Smoothing Methods for Automatic Differentiation Across Conditional Branches

from arxiv, 21 pages, 17 figures, updated content to reflect journal version. Published in IEEE Access, available at https://ieeexplore.ieee.org/abstract/document/10356054

Programs involving discontinuities introduced by control flow constructs such as conditional branches pose challenges to mathematical optimization methods that assume a degree of smoothness in the objective function's response surface. Smooth interpretation (SI) is a form of abstract interpretation that approximates the convolution of a program's output with a Gaussian kernel, thus smoothing its output in a principled manner. Here, we combine SI with automatic differentiation (AD) to efficiently compute gradients of smoothed programs. In contrast to AD across a regular program execution, these gradients also capture the effects of alternative control flow paths. The combination of SI with AD enables the direct gradient-based parameter synthesis for branching programs, allowing for instance the calibration of simulation models or their combination with neural network models in machine learning pipelines. We detail the effects of the approximations made for tractability in SI and propose a novel Monte Carlo estimator that avoids the underlying assumptions by estimating the smoothed programs' gradients through a combination of AD and sampling. Using DiscoGrad, our tool for automatically translating simple C++ programs to a smooth differentiable form, we perform an extensive evaluation. We compare the combination of SI with AD and our Monte Carlo estimator to existing gradient-free and stochastic methods on four non-trivial and originally discontinuous problems ranging from classical simulation-based optimization to neural network-driven control. While the optimization progress with the SI-based estimator depends on the complexity of the program's control flow, our Monte Carlo estimator is competitive in all problems, exhibiting the fastest convergence by a substantial margin in our highest-dimensional problem.

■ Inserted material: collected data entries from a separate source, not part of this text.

-- ==== Sys2Proof/Machine/Stack.lean ====
section
/-! DEFINITION. PUSH and POP (spec/44_stack.md). The order of the statements is the rules' own (spec/00_scope.md R9): it
decides PUSH R7 and POP R7. -/

namespace Sys2Proof.Machine

/-- PUSH (R141): SP <- SP - 1 mod 256; mem[SP] <- x[a], read after the SP write; pc <- p + 2. -/
def execPush (a : Byte) (s : State) : Host.Outcome State Fault Refusal :=
  complete s do
    let r ← regOperand a
    let s1 := s.decSp
    let s2 ← memWrite s1 s1.stackTop (s1.reg r)
    pure (s2.advance 2)

/-- POP (R142): x[a] <- mem[SP]; SP <- x[7] + 1 mod 256, read after the x[a] write; pc <- p + 2. -/
def execPop (a : Byte) (s : State) : Host.Outcome State Fault Refusal :=
  complete s do
    let r ← regOperand a
    let v ← memRead s s.stackTop
    let s1 := s.setReg r v
    pure (s1.incSp.advance 2)

end Sys2Proof.Machine
end

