-- ==== Sys2Proof/Machine/Step.lean ====
section
/-! DEFINITION. The step (spec/40_fetch_dispatch.md R80): while status is Running, fetch, decode and run one handler, or take the
fault that the fetch or the decoder raised. With any other status the core has no step (R90). -/

namespace Sys2Proof.Machine

/-- The step under an OPCODE_MAP (R80, R90). -/
def stepWith (om : OpcodeMap) (s : State) : Host.Outcome State Fault Refusal :=
  match s.status with
  | .running =>
    match fetchDecode om s with
    | .ok i => exec i s
    | .error f => .next (takeFault s f)
  | .halted => .fault .noStepHalted
  | .faulted _ => .fault .noStepFaulted

/-- The step under the default OPCODE_MAP. -/
def step (s : State) : Host.Outcome State Fault Refusal := stepWith Config.opcodeMap s

/-- `s` with an instruction stored where the next step fetches it, its three bytes at pc, pc + 1 and pc + 2. The fetch needs
a running machine and a pc of at most 253 (R80, R81): where `s` has neither, the status becomes Running and the pc 0. -/
def State.withFetchWord (s : State) (nbits w : Nat) : State :=
  let p := if s.pc ≤ 253 then s.pc else 0
  { s with
    mem := ((s.mem.put p (tableByte nbits w 0)).put (p + 1) (tableByte nbits w 1)).put (p + 2) (tableByte nbits w 2)
    pc := p
    status := .running }

end Sys2Proof.Machine
end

翻译：包含由条件分支等控制流结构引入的不连续性的程序，给那些假设目标函数响应面具有一定光滑度的数学优化方法带来了挑战。平滑解释（SI）是一种抽象解释形式，它通过将程序输出与高斯核进行卷积来近似平滑输出，从而以严谨的方式实现输出平滑。在此，我们将SI与自动微分（AD）相结合，以高效计算平滑程序的梯度。与常规程序执行中的自动微分不同，这些梯度还捕捉了替代控制流路径的影响。SI与AD的结合使得能够直接对分支程序进行基于梯度的参数合成，例如可校准仿真模型或将其与机器学习流程中的神经网络模型相结合。我们详细阐述了SI中为实现可处理性而引入的近似效应，并提出了一种新颖的蒙特卡洛估计器，该估计器通过结合AD与采样来估计平滑程序的梯度，从而避免了底层假设。利用我们的工具DiscoGrad（可自动将简单C++程序转换为平滑可微形式），我们进行了广泛评估。我们将SI与AD的结合以及我们的蒙特卡洛估计器与现有的无梯度方法和随机方法在四个原本不连续的非平凡问题上进行了比较，这些问题涵盖从经典基于仿真的优化到神经网络驱动的控制。尽管基于SI的估计器的优化进展取决于程序控制流的复杂度，但我们的蒙特卡洛估计器在所有问题上均具有竞争力，并在最高维问题上以显著优势展现出最快的收敛速度。